Approach 1: NetEase Discounted Cash Flow (DCF) Analysis
A Discounted Cash Flow, or DCF, model takes estimates of the cash NetEase could generate in the future and discounts those cash flows back to today to arrive at an implied value per share.
For NetEase, the model used is a 2 Stage Free Cash Flow to Equity approach based on cash flow projections. The latest twelve month free cash flow is CN¥47,748.94m. Analyst inputs and Simply Wall St extrapolations then project free cash flow out over the next decade, including an estimate of CN¥68,780.18m in 2035, with interim figures such as CN¥56,359.33m in 2029. These projected cash flows are discounted back to today and summed to give an estimated intrinsic value.

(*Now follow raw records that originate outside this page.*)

-- ==== Sys2Proof/Machine/Core.lean ====
section
/-!
DEFINITION. The model as the host takes it.
-/

def Sys2Proof.core : Host.Core :=
  { State := Sys2Proof.Machine.State,
    Fault := Sys2Proof.Machine.Fault,
    Refusal := Sys2Proof.Machine.Refusal,
    step := Sys2Proof.Machine.step,
    reset := Sys2Proof.Machine.State.reset }
end

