-- ==== Sys2Proof/Certificates/Slice0/Obligations.lean ====
section
/-!
DEFINITION. The statements for the provers. A statement about a command names the state it asks for and its operands alone,
and concludes that `exec` answers a next state, and what that state holds. `State.kept` is all of the state but what
the end of an event may write (the grants, the cap queues and the arbiters, the storage commands, the source, the fault
entries and waiting notices): where a command brings such an end, `kept` is stated whole; where it brings none, the next
state is.
-/

open Sys2Proof Sys2Proof.Machine

/-! ### The whole machine -/

/-- A step takes the command at the front of the queue and runs it on the state with the queue's rest. On an empty queue the
part stays as it is: that clause is the model's choice (notes/assumptions/3.md). -/
def Obligations.StepTakesTheFront : Prop :=
  ∀ s : State,
    (∀ c rest, s.pending = c :: rest → step s = exec c { s with pending := rest }) ∧
    (s.pending = [] → step s = .next s)

/-- No command touches the queue of waiting commands: the queue is the model's own (notes/assumptions/15.md). -/
def Obligations.ExecKeepsTheQueue : Prop :=
  ∀ (c : Instr) (s t : State), exec c s = .next t → t.pending = s.pending

/-- POWER_LOSS opens the relay (R175), and the clock, the link's buffers and what the link was doing are gone; a SAVE that
was being written leaves whatever the write left of the image (R184), a free value. The rest of the data stays where it is
until the cold start writes it, and a card without power takes nothing but COLD_START: both are the model's choice
(notes/assumptions/4.md, 6.md). -/
def Obligations.PowerIsLost : Prop :=
  (∀ s : State, s.powered = true →
    exec .powerLoss s = .next { s with
      powered := false
      clock := none
      faults := { s.faults with relayClosed := false }
      link := { s.link with rx := [], phase := .idle, sending := none, waiting := [] }
      stored := if s.link.phase.saves then Config.freeImage s.freeCount else s.stored
      freeCount := if s.link.phase.saves then s.freeCount + 1 else s.freeCount }) ∧
  ∀ (c : Instr) (s : State), s.powered = false → c ≠ .coldStart → exec c s = .next s

/-- The state after reset meets every law that the invariants below keep. -/
def Obligations.ResetMeetsTheLaws : Prop :=
  State.reset.faults.lawful ∧ State.reset.relayLawful ∧ State.reset.link.lawful ∧ State.reset.windowsLawful ∧
    State.reset.speedLawful ∧ State.reset.sourceLawful ∧ State.reset.grantsLawful ∧ State.reset.demandLawful ∧
    State.reset.snapshotLawful ∧ State.reset.capsLawful ∧ State.reset.queuesLawful ∧ State.reset.link.countsLawful

/-! ### Laws that every step keeps -/

/-- The fault list holds at most 32 entries and at most one entry per kind and subject (R170). -/
def Obligations.FaultListStaysLawful : Prop :=
  ∀ s t : State, s.faults.lawful → step s = .next t → t.faults.lawful

/-- The alert relay is closed exactly while an unacknowledged entry of an unmasked kind, or an unacknowledged overflow,
exists; without power it is open (R175). -/
def Obligations.RelayFollowsTheFaultList : Prop :=
  ∀ s t : State, s.relayLawful → step s = .next t → t.relayLawful

/-- The receive buffer holds up to two frames, the notice queue up to 16, and there is at most one reply, which is there
exactly while the link waits for it to leave (R179, R180). -/
def Obligations.LinkStaysLawful : Prop :=
  ∀ s t : State, s.link.lawful → step s = .next t → t.link.lawful

/-- Enabled windows never overlap, and each spans at most 12 stations (R116); the speed command always lies within the
configured minimum and maximum (R166); the source is PRIMARY or SECONDARY only while the selected station is valid (R159). -/
def Obligations.WindowsAndSpeedStayLawful : Prop :=
  (∀ s t : State, s.windowsLawful → step s = .next t → t.windowsLawful) ∧
  (∀ s t : State, s.speedLawful → step s = .next t → t.speedLawful) ∧
  ∀ s t : State, s.sourceLawful → step s = .next t → t.sourceLawful

/-- The sum of all stations' grants never exceeds A, and a grant above 0 kW belongs to an ACTIVE station (R74, R91). Every
station's grant is at most its request, its request at most its contract, and its grant 0 kW unless it is ACTIVE in a LIVE
branch (R74). The FLEX snapshot holds ACTIVE FLEX stations alone, each at most once (R84, R86). -/
def Obligations.GrantsNeverExceedCapacity : Prop :=
  (∀ s t : State, s.grantsLawful → step s = .next t → t.grantsLawful) ∧
  (∀ s t : State, s.windowsLawful → s.demandLawful → step s = .next t → t.demandLawful) ∧
  ∀ s t : State, s.snapshotLawful → step s = .next t → t.snapshotLawful

/-- In every enabled branch, the sum of the flow caps of its stations' grants never exceeds the branch flow limit (R64). -/
def Obligations.CapsNeverExceedTheFlowLimit : Prop :=
  ∀ s t : State, s.windowsLawful → s.grantsLawful → s.capsLawful → step s = .next t → t.capsLawful
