/-- A raise counts in the entry of its kind and subject, appends one where there is none, or is an overflow (R171). -/
theorem lawful_raise {s : State} (h : s.faults.lawful) (k : FaultKind) (x : Nat) : (s.raise k x).faults.lawful := by
  rw [faults_raise]
  split
  · exact h.of_sublist (by rw [keys_countAgain])
  · next hx =>
    split
    · next hroom => exact lawful_append h hx hroom s.clock
    · exact h

theorem settled_lawful : FaultList.Settled FaultList.lawful where
  raised _ k x _ h := lawful_raise h k x
  ended _ h := lawful_endActive h _
  relay _ _ h := h

/-! ### What an event carries of the two laws -/

/-- The relay's contact of a powered card, where R175 has it. -/
def FaultList.judged (l : FaultList) : Prop := l.relayClosed = l.alarm

theorem relayLawful_iff_judged {s : State} (h : s.powered = true) : s.relayLawful ↔ s.faults.judged := by
  rw [State.relayLawful, h, Bool.true_and, FaultList.judged]

theorem judged_judgeRelay (s : State) : s.judgeRelay.faults.judged := rfl

/-- What of the state the laws of the fault list and of the relay look at. -/
def State.panel (s : State) : Bool × FaultList := (s.powered, s.faults)

/-- What an event has kept before its end: the power, and the law of the fault list. -/
structure FaultsCarried (s t : State) : Prop where
  powered : t.powered = s.powered
  lawful : s.faults.lawful → t.faults.lawful

/-- What an event on a powered card keeps: the law of the fault list, and the relay's contact where R175 has it. -/
structure FaultsKept (s t : State) : Prop extends FaultsCarried s t where
  relay : s.faults.judged → t.faults.judged

/-- An event that is of no fault. -/
theorem FaultsKept.quiet {s t : State} (h : t.panel = s.panel) : FaultsKept s t := by
  obtain ⟨hp, hf⟩ := Prod.mk.inj h
  exact ⟨⟨hp, hf ▸ id⟩, hf ▸ id⟩

theorem FaultsCarried.of_panel {s t : State} (h : t.panel = s.panel) : FaultsCarried s t := (FaultsKept.quiet h).toFaultsCarried

theorem FaultsCarried.refl (s : State) : FaultsCarried s s := .of_panel rfl

theorem FaultsCarried.trans {s t u : State} (h : FaultsCarried s t) (k : FaultsCarried t u) : FaultsCarried s u :=
  ⟨k.powered.trans h.powered, k.lawful ∘ h.lawful⟩

theorem FaultsKept.trans {s t u : State} (h : FaultsKept s t) (k : FaultsKept t u) : FaultsKept s u :=
  ⟨h.toFaultsCarried.trans k.toFaultsCarried, k.relay ∘ h.relay⟩

/-- An event that begins from the same fault list. -/
theorem FaultsKept.from {s u t : State} (h : FaultsKept u t) (hu : u.panel = s.panel) : FaultsKept s t := (quiet hu).trans h

/-! ### Faults raised and ended, and the end of an event -/

section
variable {s t : State} (h : FaultsCarried s t)
include h

theorem FaultsCarried.raise (k : FaultKind) (x : Nat) : FaultsCarried s (t.raise k x) :=
  ⟨(congrArg Kept.powered (kept_raise t k x) :).trans h.powered, fun hl => lawful_raise (h.lawful hl) k x⟩

theorem FaultsCarried.endCondition (k : FaultKind) (x : Nat) : FaultsCarried s (t.endCondition k x) :=
  ⟨h.powered, fun hl => lawful_endActive (h.lawful hl) _⟩

theorem FaultsCarried.endSilence (a : Fin 11) : FaultsCarried s (t.endSilence a) :=
  (h.trans (.of_panel rfl) : FaultsCarried s (t.setWatch a ⟨false, 0⟩)).endCondition _ _

/-- The relay is judged at the end of an event (R175). -/
theorem FaultsCarried.judgeRelay : FaultsKept s t.judgeRelay := ⟨⟨h.powered, h.lawful⟩, fun _ => judged_judgeRelay t⟩

theorem FaultsCarried.judgePressure (was : RefSettings) : FaultsCarried s (t.judgePressure was) :=
  ⟨(congrArg Kept.powered (kept_judgePressure t was) :).trans h.powered, fun hl => settled_lawful.judgePressure (h.lawful hl) was⟩

theorem FaultsCarried.settle (before : State) (c r : Bool) : FaultsKept s (t.settle before c r) :=
  ⟨⟨(congrArg Kept.powered (kept_settle t before c r) :).trans h.powered, fun hl => settled_lawful.settle (h.lawful hl) before c r⟩,
    fun _ => judged_judgeRelay _⟩

theorem FaultsCarried.finishPressure (before : State) : FaultsKept s (t.finishPressure before) :=
  (h.judgePressure before.pressure.ref).judgeRelay

end

section
variable {s : State} {e : Event} (h : FaultsCarried s e.st)
include h

theorem FaultsCarried.allocate : FaultsCarried s (Machine.allocate e) :=
  ⟨(congrArg Kept.powered (kept_allocate e) :).trans h.powered, fun hl => settled_lawful.allocate (h.lawful hl)⟩

theorem FaultsCarried.finish (before : State) : FaultsKept s (e.finish before) := h.allocate.settle before _ _

end

/-- An event in which A is worked out again (R39). -/
theorem FaultsCarried.recapped {s v : State} (h : FaultsCarried s v) (before : State) :
    FaultsKept s (v.event.recapacity.finish before) :=
  FaultsCarried.finish (e := v.event.recapacity) (h.trans (.of_panel rfl)) before

/-! ### Operations that are of no fault -/

theorem panel_of_ungranted {s t : State} (h : t.ungranted = s.ungranted) : t.panel = s.panel := (congrArg State.panel h :)

theorem panel_of_unsent {s t : State} (h : t.unsent = s.unsent) : t.panel = s.panel := (congrArg State.panel h :)

theorem panel_of_unstored {s t : State} (h : t.unstored = s.unstored) : t.panel = s.panel := (congrArg State.panel h :)

section
variable (s : State) (b : Fin 6) (n : Fin 48)

theorem panel_release (k : Nat) : (s.release n k).panel = s.panel := panel_of_ungranted (ungranted_release s n k)

theorem panel_notify (x : Notice) : (s.notify x).panel = s.panel := rfl

theorem panel_setStn (r : Station) : (s.setStn n r).panel = s.panel := rfl

theorem panel_detach : (s.detach n).panel = s.panel := rfl

theorem panel_appendEntry (g f d : Nat) : (s.appendEntry b n g f d).panel = s.panel :=
  panel_of_ungranted (ungranted_appendEntry s b n g f d)

theorem panel_judgeOffering : (s.judgeOffering b).panel = s.panel := by
  unfold State.judgeOffering
  split <;> rfl

theorem panel_judgeOfferingOf : (s.judgeOfferingOf n).panel = s.panel := by
  unfold State.judgeOfferingOf
  split
  · exact panel_judgeOffering s _
  · rfl

theorem panel_standings (l : List (Fin 48)) (x : Standing) : (l.foldl (fun s n => s.setStanding n x) s).panel = s.panel :=
  foldl_keeps State.panel (fun s n => s.setStanding n x) (fun _ _ => rfl) l s

theorem panel_enterOffering : (s.enterOffering b).panel = s.panel := by
  unfold State.enterOffering
  extract_lets act v w x
  have hreleased : w.panel = s.panel := foldl_keeps State.panel _ (fun s n => panel_release s n 0) act v
  exact (panel_judgeOffering x b).trans ((panel_standings w act .offerOwed).trans hreleased)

On this basis, the DCF fair value is HK$308.92 per share, compared with the current share price of HK$183.50. The model therefore implies that NetEase trades at a 40.6% discount to its DCF estimate. This points to the stock looking undervalued relative to these cash flow assumptions.
Result: UNDERVALUED
Our Discounted Cash Flow (DCF) analysis suggests NetEase is undervalued by 40.6%. Track this in your watchlist or portfolio, or discover 232 more high quality undervalued stocks.
Approach 2: NetEase Price vs Earnings
For profitable companies, the P/E ratio is a useful way to see how much investors are paying for each unit of current earnings, which helps you compare stocks that already generate profits.
What counts as a “normal” P/E often reflects how the market views a company’s growth potential and risk. Higher expected growth or lower perceived risk can justify a higher P/E, while slower growth or higher risk usually lines up with a lower P/E.
NetEase currently trades on a P/E of 15.06x. That sits above both the Entertainment industry average of 11.16x and a peer group average of 10.93x, which indicates the stock is priced at a higher earnings multiple than many sector peers.
Simply Wall St’s Fair Ratio is 16.78x. This is a proprietary estimate of what P/E might be reasonable for NetEase given factors such as its earnings growth profile, industry, profit margins, market cap and specific risks.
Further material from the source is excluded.